Stored items from a collection:
Segment Open

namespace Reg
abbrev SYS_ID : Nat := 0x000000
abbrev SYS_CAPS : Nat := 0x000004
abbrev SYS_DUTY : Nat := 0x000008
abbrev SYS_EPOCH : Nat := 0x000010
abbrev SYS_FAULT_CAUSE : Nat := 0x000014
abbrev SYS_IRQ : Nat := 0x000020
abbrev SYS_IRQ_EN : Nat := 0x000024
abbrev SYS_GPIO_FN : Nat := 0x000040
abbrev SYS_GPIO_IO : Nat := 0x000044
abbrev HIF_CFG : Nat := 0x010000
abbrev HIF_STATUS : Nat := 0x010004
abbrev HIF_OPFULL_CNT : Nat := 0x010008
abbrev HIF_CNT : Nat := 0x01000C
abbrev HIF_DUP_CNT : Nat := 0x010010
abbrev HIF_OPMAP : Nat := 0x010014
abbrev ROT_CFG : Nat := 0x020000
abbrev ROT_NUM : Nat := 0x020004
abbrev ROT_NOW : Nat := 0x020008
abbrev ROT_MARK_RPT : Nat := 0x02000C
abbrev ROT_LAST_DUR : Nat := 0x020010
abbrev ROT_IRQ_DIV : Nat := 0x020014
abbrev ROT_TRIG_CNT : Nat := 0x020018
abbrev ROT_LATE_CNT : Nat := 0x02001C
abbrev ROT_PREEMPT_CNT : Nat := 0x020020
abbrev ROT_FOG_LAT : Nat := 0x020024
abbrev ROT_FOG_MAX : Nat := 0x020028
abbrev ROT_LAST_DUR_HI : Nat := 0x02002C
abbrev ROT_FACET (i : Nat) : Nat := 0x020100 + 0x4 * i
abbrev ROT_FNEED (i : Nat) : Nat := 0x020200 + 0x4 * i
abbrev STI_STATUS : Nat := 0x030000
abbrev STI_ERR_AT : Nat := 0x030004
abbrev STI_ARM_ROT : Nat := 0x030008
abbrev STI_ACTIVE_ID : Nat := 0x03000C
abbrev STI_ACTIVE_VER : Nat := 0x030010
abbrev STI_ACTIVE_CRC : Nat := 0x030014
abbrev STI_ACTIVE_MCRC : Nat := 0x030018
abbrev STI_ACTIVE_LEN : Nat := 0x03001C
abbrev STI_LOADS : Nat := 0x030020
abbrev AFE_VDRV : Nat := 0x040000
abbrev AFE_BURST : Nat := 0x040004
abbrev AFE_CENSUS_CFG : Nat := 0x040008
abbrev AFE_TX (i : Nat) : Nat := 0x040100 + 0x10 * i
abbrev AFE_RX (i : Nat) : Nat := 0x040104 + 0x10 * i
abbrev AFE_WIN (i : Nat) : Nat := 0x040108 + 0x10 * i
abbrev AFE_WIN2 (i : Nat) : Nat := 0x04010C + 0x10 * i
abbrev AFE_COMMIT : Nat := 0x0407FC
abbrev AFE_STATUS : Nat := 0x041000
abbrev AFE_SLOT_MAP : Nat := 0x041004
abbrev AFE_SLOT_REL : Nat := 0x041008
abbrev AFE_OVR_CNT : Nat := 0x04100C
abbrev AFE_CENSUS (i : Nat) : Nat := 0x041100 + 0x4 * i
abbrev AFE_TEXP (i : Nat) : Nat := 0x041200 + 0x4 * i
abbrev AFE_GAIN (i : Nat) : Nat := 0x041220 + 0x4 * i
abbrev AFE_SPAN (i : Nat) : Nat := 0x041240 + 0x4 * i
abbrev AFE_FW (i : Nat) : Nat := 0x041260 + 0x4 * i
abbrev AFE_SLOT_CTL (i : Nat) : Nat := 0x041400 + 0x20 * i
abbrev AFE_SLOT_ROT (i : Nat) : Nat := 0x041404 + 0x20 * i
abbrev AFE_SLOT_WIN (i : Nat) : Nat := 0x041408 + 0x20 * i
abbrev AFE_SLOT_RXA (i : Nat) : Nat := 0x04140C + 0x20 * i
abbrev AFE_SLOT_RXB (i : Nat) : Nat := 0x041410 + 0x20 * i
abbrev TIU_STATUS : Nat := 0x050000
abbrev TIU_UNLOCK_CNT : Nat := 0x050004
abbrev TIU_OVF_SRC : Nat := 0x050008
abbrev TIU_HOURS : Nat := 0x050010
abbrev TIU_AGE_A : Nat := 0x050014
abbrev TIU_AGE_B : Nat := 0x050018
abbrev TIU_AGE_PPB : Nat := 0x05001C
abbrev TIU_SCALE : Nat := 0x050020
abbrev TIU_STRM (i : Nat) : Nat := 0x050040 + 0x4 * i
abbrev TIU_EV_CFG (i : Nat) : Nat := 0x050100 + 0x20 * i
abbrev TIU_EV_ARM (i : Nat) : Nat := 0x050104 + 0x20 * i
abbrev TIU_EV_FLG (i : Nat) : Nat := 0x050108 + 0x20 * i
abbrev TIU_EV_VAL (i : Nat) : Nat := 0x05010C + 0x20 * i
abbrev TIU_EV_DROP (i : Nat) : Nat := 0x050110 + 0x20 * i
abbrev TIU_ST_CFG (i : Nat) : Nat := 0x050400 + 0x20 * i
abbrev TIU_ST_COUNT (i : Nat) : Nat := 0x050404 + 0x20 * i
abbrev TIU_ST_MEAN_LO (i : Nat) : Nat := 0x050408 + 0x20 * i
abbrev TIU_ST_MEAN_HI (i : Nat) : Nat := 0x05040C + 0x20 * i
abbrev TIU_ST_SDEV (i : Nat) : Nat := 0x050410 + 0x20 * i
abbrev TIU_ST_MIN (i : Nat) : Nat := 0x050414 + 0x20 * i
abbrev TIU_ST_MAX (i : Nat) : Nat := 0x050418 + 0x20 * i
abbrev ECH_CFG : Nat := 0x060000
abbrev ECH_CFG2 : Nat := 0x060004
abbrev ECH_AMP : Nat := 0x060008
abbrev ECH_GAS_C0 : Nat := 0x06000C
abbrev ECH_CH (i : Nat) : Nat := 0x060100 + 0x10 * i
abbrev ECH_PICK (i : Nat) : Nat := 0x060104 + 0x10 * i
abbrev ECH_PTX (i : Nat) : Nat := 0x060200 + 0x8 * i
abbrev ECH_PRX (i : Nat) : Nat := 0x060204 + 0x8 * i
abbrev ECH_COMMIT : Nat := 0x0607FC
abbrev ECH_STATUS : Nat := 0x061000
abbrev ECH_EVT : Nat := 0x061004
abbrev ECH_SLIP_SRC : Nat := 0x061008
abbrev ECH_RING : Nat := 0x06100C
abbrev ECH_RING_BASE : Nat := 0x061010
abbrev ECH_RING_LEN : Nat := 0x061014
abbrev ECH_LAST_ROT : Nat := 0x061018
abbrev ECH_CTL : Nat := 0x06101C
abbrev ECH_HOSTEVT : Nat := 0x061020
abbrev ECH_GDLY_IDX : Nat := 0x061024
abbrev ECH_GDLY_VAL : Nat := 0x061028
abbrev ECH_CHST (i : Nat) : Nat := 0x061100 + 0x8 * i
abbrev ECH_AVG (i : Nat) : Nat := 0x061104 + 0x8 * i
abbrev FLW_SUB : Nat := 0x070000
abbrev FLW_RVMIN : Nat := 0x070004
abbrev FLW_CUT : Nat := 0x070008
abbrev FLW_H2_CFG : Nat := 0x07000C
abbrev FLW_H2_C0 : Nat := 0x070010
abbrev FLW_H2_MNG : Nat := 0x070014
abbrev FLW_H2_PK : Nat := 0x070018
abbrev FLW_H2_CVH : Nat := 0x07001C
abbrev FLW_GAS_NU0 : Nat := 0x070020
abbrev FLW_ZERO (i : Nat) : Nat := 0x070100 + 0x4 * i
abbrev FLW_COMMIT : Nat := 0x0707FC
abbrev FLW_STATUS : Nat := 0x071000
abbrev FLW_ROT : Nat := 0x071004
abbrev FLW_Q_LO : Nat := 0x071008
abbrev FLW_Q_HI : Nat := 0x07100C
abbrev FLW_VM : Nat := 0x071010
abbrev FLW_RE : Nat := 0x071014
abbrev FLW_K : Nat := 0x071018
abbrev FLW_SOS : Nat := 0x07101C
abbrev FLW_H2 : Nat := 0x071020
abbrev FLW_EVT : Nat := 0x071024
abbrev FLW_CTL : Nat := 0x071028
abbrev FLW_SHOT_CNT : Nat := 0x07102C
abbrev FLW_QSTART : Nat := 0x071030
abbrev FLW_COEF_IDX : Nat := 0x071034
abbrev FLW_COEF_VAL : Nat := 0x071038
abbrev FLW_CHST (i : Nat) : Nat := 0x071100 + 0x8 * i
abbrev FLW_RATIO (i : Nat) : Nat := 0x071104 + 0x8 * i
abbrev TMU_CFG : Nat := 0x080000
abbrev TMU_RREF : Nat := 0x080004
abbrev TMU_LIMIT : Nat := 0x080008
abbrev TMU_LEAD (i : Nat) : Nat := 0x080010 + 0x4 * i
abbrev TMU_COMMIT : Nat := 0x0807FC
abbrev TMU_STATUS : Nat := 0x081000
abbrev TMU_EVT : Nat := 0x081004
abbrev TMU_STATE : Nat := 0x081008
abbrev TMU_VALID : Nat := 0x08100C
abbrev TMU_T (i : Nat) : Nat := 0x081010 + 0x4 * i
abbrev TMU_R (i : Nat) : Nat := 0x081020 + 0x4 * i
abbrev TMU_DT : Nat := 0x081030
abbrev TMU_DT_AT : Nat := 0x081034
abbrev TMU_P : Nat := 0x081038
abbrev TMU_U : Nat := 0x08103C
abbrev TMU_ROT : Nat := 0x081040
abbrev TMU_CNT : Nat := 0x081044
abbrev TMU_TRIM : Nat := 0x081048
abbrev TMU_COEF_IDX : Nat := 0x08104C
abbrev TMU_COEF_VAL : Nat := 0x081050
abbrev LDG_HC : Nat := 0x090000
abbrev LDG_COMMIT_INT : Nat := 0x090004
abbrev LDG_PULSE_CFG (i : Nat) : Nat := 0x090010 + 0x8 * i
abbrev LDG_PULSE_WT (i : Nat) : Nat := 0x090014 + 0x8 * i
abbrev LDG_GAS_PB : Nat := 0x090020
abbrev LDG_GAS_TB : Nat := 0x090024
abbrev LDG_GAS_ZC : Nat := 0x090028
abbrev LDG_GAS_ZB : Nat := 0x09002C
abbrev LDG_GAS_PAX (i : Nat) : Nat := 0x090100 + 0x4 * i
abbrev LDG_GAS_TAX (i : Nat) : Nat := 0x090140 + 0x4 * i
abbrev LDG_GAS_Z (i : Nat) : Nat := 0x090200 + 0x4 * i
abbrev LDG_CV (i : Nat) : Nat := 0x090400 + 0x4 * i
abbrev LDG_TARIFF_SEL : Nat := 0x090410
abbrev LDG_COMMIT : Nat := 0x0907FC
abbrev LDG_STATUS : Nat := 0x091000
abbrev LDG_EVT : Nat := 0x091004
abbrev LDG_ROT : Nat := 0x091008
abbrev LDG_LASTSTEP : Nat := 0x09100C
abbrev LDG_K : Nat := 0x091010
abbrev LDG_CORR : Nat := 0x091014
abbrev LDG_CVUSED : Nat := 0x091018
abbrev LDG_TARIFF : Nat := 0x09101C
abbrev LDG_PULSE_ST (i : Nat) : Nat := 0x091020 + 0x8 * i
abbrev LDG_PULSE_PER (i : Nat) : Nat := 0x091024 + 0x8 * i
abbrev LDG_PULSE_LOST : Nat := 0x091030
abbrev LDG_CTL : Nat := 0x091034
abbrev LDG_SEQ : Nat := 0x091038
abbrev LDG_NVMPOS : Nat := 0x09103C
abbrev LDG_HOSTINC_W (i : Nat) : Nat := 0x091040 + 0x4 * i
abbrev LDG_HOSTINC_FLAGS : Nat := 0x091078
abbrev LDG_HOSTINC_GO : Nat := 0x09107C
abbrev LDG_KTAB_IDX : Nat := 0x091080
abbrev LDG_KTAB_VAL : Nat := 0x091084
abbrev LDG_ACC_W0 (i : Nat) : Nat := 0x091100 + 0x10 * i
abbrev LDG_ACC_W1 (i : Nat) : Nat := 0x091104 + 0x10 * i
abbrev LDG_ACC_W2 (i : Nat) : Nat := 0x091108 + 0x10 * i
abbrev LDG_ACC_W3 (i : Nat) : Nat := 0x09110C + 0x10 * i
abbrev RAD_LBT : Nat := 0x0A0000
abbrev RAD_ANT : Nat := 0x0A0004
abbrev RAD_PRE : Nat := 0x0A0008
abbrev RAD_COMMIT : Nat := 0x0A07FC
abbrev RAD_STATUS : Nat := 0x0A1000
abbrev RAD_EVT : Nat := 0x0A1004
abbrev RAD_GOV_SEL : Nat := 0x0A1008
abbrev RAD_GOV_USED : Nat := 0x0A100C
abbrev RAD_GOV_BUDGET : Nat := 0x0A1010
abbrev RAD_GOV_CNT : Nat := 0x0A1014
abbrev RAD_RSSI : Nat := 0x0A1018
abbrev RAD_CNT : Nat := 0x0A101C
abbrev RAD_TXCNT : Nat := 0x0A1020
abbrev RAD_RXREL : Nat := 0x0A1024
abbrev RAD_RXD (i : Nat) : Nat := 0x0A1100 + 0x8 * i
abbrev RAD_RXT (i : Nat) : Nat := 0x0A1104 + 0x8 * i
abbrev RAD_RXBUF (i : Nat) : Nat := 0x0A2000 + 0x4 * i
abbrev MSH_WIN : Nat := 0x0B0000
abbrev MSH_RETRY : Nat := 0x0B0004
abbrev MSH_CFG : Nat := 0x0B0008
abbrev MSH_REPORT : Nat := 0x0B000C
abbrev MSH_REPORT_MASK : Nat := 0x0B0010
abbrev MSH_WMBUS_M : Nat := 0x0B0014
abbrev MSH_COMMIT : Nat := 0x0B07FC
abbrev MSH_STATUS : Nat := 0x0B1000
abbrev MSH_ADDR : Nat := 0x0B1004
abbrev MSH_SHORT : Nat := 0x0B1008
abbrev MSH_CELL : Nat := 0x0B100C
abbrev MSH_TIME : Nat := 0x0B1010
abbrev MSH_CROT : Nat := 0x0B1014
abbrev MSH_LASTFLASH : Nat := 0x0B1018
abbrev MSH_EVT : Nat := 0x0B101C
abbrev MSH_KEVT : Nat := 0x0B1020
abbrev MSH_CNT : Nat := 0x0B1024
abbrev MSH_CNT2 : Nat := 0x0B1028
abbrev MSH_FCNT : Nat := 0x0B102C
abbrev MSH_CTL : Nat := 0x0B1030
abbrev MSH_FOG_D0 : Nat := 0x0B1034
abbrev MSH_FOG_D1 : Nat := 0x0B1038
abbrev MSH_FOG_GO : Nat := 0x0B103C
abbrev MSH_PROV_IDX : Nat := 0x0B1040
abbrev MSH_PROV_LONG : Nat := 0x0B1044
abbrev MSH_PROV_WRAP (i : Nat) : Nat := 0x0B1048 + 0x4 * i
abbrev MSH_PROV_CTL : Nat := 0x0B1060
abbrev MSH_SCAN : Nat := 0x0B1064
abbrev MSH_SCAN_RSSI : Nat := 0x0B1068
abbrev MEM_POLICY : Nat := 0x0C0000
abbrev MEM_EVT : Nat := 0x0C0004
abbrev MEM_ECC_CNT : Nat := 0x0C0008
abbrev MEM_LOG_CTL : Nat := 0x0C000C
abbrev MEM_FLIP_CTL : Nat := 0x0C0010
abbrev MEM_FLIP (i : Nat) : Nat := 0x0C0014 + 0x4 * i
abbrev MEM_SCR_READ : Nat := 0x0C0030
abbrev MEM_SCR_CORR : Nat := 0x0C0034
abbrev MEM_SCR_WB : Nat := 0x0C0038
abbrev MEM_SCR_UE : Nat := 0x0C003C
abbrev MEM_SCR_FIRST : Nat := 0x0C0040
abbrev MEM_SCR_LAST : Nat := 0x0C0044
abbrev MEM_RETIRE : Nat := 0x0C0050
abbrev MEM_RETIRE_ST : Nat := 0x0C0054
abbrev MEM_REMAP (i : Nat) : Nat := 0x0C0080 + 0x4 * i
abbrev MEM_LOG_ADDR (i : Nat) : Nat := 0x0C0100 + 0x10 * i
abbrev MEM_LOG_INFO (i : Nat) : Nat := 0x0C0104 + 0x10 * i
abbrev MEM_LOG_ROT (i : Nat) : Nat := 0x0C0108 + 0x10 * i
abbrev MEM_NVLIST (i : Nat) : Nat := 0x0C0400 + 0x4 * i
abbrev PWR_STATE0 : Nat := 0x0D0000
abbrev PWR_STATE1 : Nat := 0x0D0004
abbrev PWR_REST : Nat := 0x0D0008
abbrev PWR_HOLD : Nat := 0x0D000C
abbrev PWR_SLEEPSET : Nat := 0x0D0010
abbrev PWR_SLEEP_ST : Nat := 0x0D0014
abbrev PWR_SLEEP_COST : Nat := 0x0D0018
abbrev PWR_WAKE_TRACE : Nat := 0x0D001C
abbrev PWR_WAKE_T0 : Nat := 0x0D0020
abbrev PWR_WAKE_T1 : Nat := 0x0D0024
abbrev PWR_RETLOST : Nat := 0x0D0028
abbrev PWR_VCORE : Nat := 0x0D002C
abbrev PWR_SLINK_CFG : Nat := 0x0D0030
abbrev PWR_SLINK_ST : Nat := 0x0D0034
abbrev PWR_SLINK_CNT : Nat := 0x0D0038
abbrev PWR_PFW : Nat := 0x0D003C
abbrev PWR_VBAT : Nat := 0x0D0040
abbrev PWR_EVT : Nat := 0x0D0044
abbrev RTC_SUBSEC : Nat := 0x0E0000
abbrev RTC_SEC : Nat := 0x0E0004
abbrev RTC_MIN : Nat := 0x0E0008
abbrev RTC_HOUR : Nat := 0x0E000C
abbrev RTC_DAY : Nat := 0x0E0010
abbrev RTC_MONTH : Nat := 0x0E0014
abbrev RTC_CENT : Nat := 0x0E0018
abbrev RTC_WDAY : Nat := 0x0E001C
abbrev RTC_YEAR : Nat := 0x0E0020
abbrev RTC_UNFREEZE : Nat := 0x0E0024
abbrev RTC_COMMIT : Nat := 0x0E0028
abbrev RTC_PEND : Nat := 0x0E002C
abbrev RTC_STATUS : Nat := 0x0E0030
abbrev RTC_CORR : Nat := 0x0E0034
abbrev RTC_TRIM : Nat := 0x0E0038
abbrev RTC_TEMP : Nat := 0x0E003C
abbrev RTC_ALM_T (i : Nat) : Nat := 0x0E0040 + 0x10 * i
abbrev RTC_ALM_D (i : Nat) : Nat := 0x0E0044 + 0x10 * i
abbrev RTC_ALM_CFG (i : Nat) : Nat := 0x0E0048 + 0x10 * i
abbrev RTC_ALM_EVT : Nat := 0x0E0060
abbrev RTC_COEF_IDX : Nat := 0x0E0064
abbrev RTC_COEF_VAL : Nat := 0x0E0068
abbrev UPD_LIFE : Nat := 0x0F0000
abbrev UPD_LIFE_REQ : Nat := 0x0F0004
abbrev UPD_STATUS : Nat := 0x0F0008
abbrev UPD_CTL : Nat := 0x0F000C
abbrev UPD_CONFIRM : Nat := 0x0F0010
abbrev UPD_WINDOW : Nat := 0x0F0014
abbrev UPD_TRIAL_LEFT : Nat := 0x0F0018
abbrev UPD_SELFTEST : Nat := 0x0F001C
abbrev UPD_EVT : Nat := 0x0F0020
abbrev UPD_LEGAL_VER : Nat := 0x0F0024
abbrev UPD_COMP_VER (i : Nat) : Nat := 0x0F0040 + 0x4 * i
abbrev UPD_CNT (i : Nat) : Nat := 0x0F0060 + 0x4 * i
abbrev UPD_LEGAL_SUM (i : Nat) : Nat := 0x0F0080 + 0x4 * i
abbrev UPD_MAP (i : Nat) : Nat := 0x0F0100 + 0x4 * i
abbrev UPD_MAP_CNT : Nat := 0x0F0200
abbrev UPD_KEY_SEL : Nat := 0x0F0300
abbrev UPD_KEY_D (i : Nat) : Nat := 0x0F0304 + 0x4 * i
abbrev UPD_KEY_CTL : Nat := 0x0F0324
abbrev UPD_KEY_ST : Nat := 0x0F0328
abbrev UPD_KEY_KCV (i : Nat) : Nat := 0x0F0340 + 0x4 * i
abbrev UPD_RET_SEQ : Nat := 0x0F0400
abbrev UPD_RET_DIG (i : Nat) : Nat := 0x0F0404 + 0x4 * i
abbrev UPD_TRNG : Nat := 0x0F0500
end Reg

Segment Closed
Segment Open

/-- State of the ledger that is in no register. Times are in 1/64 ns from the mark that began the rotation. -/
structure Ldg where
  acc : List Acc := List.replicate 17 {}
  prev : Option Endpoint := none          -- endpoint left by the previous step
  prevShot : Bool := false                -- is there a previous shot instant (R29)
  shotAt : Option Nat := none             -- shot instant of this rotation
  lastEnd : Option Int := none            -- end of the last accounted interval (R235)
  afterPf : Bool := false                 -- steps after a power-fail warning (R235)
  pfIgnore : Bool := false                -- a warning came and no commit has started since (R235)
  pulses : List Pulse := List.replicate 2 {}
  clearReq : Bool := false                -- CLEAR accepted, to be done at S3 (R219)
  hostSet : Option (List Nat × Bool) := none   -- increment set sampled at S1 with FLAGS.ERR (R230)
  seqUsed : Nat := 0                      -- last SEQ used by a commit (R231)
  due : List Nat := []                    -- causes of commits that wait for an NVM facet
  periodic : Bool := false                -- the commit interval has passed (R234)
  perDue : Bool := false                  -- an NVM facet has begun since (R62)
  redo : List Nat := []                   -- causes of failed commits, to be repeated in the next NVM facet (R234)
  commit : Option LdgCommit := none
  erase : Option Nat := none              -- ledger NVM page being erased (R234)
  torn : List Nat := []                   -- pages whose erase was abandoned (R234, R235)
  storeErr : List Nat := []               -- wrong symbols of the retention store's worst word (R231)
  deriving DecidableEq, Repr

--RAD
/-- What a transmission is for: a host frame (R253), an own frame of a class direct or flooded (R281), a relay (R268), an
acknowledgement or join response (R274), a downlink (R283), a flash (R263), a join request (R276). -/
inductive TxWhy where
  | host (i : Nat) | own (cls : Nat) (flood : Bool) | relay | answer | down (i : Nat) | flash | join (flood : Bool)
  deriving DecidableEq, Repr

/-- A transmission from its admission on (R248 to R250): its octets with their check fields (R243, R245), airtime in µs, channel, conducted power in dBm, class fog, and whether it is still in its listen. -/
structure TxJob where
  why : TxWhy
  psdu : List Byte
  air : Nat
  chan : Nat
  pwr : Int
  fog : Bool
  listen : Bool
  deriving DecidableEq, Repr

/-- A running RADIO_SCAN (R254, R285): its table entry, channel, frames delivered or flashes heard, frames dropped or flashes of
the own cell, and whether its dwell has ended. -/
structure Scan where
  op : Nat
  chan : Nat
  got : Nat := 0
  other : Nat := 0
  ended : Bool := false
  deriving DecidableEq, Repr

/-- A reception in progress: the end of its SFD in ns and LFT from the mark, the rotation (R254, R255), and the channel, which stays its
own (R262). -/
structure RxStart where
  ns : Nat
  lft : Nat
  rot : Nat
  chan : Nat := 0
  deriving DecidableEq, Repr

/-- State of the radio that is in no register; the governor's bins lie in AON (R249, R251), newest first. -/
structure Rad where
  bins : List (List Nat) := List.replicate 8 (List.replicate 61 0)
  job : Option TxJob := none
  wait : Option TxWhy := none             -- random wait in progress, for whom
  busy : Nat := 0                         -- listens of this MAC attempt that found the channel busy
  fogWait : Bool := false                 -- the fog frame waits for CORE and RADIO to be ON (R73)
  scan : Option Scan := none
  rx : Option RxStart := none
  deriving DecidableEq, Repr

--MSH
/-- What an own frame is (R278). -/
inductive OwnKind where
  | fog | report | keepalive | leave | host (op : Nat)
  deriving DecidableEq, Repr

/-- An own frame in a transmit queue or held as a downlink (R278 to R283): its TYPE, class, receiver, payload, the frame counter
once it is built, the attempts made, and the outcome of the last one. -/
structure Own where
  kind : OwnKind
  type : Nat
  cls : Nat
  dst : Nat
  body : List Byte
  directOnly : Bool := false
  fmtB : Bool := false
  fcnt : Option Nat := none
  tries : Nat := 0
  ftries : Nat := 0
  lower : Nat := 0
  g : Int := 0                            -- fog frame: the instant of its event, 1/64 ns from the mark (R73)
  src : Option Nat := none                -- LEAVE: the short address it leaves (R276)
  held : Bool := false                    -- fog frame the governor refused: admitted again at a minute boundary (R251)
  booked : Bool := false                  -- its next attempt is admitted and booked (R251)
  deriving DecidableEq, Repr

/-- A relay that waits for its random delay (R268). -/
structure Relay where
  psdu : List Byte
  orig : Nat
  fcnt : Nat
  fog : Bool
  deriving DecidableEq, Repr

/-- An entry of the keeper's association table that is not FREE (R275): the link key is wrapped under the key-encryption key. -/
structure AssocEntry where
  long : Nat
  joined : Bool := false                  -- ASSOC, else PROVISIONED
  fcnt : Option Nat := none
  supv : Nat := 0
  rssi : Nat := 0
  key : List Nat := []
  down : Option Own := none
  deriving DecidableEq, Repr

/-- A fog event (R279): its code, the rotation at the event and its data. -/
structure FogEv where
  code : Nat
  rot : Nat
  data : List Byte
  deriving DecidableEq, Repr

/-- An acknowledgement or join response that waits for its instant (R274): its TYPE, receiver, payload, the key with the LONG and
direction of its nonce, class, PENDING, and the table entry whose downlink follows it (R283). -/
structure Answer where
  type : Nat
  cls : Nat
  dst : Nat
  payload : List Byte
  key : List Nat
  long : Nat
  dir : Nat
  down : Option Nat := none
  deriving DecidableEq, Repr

Segment Closed

→ **Prompt**:
In the entries above, find the line with "relay (R268), an" and the line with "structure TxJob where", then restate word for word both of them and every line between, with nothing more.

→ **Your solution**:
/-- What a transmission is for: a host frame (R253), an own frame of a class direct or flooded (R281), a relay (R268), an
acknowledgement or join response (R274), a downlink (R283), a flash (R263), a join request (R276). -/
inductive TxWhy where
  | host (i : Nat) | own (cls : Nat) (flood : Bool) | relay | answer | down (i : Nat) | flash | join (flood : Bool)
  deriving DecidableEq, Repr

/-- A transmission from its admission on (R248 to R250): its octets with their check fields (R243, R245), airtime in µs, channel, conducted power in dBm, class fog, and whether it is still in its listen. -/
structure TxJob where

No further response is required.